How can I understand the measurements?

One part per million (ppm) or mg/L is similar to:

1 inch in 16 miles
1 minute in 2 years
1 cent in $10,000

One part per billion (ppb) is similar to:

1 inch in 16,000 miles
1 second in 32 years
1 cent in $10,000,000

Which water sources are most affected by turbidity?

Turbidity levels are much higher in water from surface water sources (e.g. streams, rivers, and lakes) than from groundwater sources. Some surface water sources exhibit high turbidity levels during periods of high precipitation or snow melt (e.g. spring runoff).How is the turbidity measured and reported?






How is the turbidity measured and reported?

Turbidity, which is measured and reported in nephelometric turbidity units (NTU), is an optical measurement of water’s ability to scatter and absorb light rather than transmit it in straight lines. Turbidity levels can range from less than 1 NTU to more than 1,000 NTU. At 5 NTU water is visible cloudy; at 25 NTU it is murky. 

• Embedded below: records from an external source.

-- ==== Sys2Proof/Footprint.lean ====
section
/-!
DEFINITION. Footprint.lean: for every command the parts of the state that it may change, which the frame statements name. A part that is not
listed for a command is left as it is by it, on every path: so is every byte of DDR memory where `.mem` is not listed, every register of a
block whose `.block` is not listed, and every component whose name is not listed.
-/
namespace Sys2Proof.Machine
open Sys2Proof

How often is my water tested, and for what?

Water intended for drinking is measured against physical, chemical, radiological and microbiological standards outlined in the Canadian Drinking Water Quality Guidelines. To that end, your water is tested regularly for  bacteria (e.g. total coliform and e-coli) with <1.0 MPN/100 mL. As well as, turbidity  guidelines that recommend  water intended for drinking have a turbidity level < 1 NTU. 

We have online monitoring 24 hours a day, 7 days a week. In addition, Water Quality staff collects samples weekly to confirm the online  data. 

How will elevated levels of turbidity be reported?

In keeping with the Guidelines for Canadian Drinking Water Quality and B.C.’s Drinking Water Protection Act, water suppliers will notify customers of turbidity levels that exceed 1 NTU. A turbidity index on the supplier’s website will indicate if the water is ‘Good’ (<1 NTU), ‘Fair’ (1-5 NTU), or ‘Poor’ (>5 NTU), and provide recommendations for each. ‘Fair’ and ‘Poor’ ratings will also be publicized through the media.



Why is turbidity an important water quality indicator?

Bacteria, viruses and parasites such as giardia and cryptosporidium can attach themselves to the suspended particles in turbid water. These particles then interfere with disinfection by shielding contaminants from the disinfectant (e.g. chlorine). Chlorine is not effective in deactivating cryptosporidium.